◆ **Problem details**: If a line of the material holds the string "floor", please copy it.

(Records)

-- ==== Sys2Proof/Laws/F64.lean ====
section
/-! SUPPORT. The small lemmas of the binary64 arithmetic: the binary logarithm, the integer square root, and rounding to even. -/

namespace Sys2Proof.Machine

theorem log2_shiftRight (n k : Nat) (h : n >>> k ≠ 0) : Nat.log2 n = k + Nat.log2 (n >>> k) := by
  have hn : n ≠ 0 := by rintro rfl; simp at h
  rw [Nat.shiftRight_eq_div_pow] at h ⊢
  have hk : 2 ^ k ≤ n := by
    by_contra hlt
    exact h (Nat.div_eq_of_lt (by omega))
  have h1 : 2 ^ Nat.log2 (n / 2 ^ k) ≤ n / 2 ^ k := Nat.log2_self_le h
  have h2 : n / 2 ^ k < 2 ^ (Nat.log2 (n / 2 ^ k) + 1) := Nat.lt_log2_self
  have hpos : 0 < 2 ^ k := Nat.two_pow_pos k
  apply (Nat.log2_eq_iff hn).mpr
  constructor
  · calc 2 ^ (k + Nat.log2 (n / 2 ^ k)) = 2 ^ Nat.log2 (n / 2 ^ k) * 2 ^ k := by rw [Nat.pow_add, Nat.mul_comm]
      _ ≤ n / 2 ^ k * 2 ^ k := Nat.mul_le_mul_right _ h1
      _ ≤ n := Nat.div_mul_le_self n _
  · have := (Nat.div_lt_iff_lt_mul hpos).mp h2
    calc n < 2 ^ (Nat.log2 (n / 2 ^ k) + 1) * 2 ^ k := this
      _ = 2 ^ (k + Nat.log2 (n / 2 ^ k) + 1) := by rw [← Nat.pow_add]; congr 1; omega

theorem log2From_eq (ks : List Nat) (n : Nat) : log2From ks n = Nat.log2 n := by
  induction ks generalizing n with
  | nil => rfl
  | cons k ks ih =>
    rw [log2From]
    split
    · exact ih n
    · rename_i h; rw [ih, ← log2_shiftRight n k h]

/-- `binLog` is the floor of the binary logarithm. -/
@[simp] theorem binLog_eq_log2 (n : Nat) : binLog n = Nat.log2 n := log2From_eq _ n

theorem isqrtFrom_spec (n bits r : Nat) (h1 : r * r ≤ n) (h2 : n < (r + 2 ^ bits) * (r + 2 ^ bits)) :
    isqrtFrom n bits r * isqrtFrom n bits r ≤ n ∧ n < (isqrtFrom n bits r + 1) * (isqrtFrom n bits r + 1) := by
  induction bits generalizing r with
  | zero => simpa [isqrtFrom] using ⟨h1, h2⟩
  | succ bits ih =>
    rw [isqrtFrom]
    simp only [Nat.shiftLeft_eq, Nat.one_mul]
    split
    · rename_i h
      exact ih _ h (by rw [Nat.pow_succ] at h2; rwa [Nat.add_assoc, ← Nat.mul_two])
    · rename_i h
      exact ih _ h1 (by omega)

/-- `isqrt` is the floor of the square root, below 4^54. -/
theorem isqrt_spec (n : Nat) (h : n < 2 ^ 54 * 2 ^ 54) : isqrt n * isqrt n ≤ n ∧ n < (isqrt n + 1) * (isqrt n + 1) :=
  isqrtFrom_spec n 54 0 (by simp) (by simpa using h)

theorem f64One_pos : 0 < f64One := by decide +kernel

/-- A rounded quotient is the floor or one more, and at distance at most half. -/
theorem tiesToEven_spec (n d : Nat) (hd : 0 < d) :
    2 * n ≤ (2 * tiesToEven (n / d) (n % d) d + 1) * d ∧ 2 * tiesToEven (n / d) (n % d) d * d ≤ 2 * n + d := by
  have hn : d * (n / d) + n % d = n := Nat.div_add_mod n d
  have hr : n % d < d := Nat.mod_lt n hd
  generalize n / d = q at hn ⊢
  generalize n % d = r at hn hr ⊢
  rw [tiesToEven]
  split
  · constructor <;> nlinarith
  · split
    · constructor <;> nlinarith
    · have h2 : 2 * r = d := by omega
      have : q % 2 = 0 ∨ q % 2 = 1 := by omega
      rcases this with h | h <;> rw [h] <;> constructor <;> nlinarith

/-! ### Encodings made of a sign and a magnitude -/

@[simp] theorem f64Mag_make (neg : Bool) (mag : Nat) (h : mag ≤ f64Inf) : f64Mag (f64Make neg mag) = mag := by
  unfold f64Inf at h; unfold f64Mag f64Make
  rw [BitVec.toNat_ofNat]; cases neg <;> simp <;> omega

@[simp] theorem f64Sign_make (neg : Bool) (mag : Nat) (h : mag ≤ f64Inf) : f64Sign (f64Make neg mag) = neg := by
  unfold f64Inf at h; unfold f64Sign f64Make
  have h1 (b : Bool) : (((if b then 0x8000000000000000 else 0) + mag) % 2 ^ 64) / 0x8000000000000000 = b.toNat := by
    cases b <;> simp <;> omega
  have h2 := h1 neg
  rw [← BitVec.msb_eq_getLsbD_last (x := BitVec.ofNat 64 ((if neg then 0x8000000000000000 else 0) + mag)),
    BitVec.msb_eq_decide, BitVec.toNat_ofNat]
  cases neg <;> simp_all <;> omega

theorem roundMag_le (num den : Nat) : roundMag num den ≤ f64Inf := Nat.min_le_right _ _

/-- A rounded result has the magnitude of the rounding and the sign it was given. -/
theorem f64Round_spec (neg : Bool) (num den : Nat) :
    f64Mag (f64Round neg num den) = roundMag num den ∧ f64Sign (f64Round neg num den) = neg :=
  ⟨f64Mag_make _ _ (roundMag_le num den), f64Sign_make _ _ (roundMag_le num den)⟩

end Sys2Proof.Machine
end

(End Records)

◆ **Solution below**:
/-- `binLog` is the floor of the binary logarithm. -/
/-- `isqrt` is the floor of the square root, below 4^54. -/
/-- A rounded quotient is the floor or one more, and at distance at most half. -/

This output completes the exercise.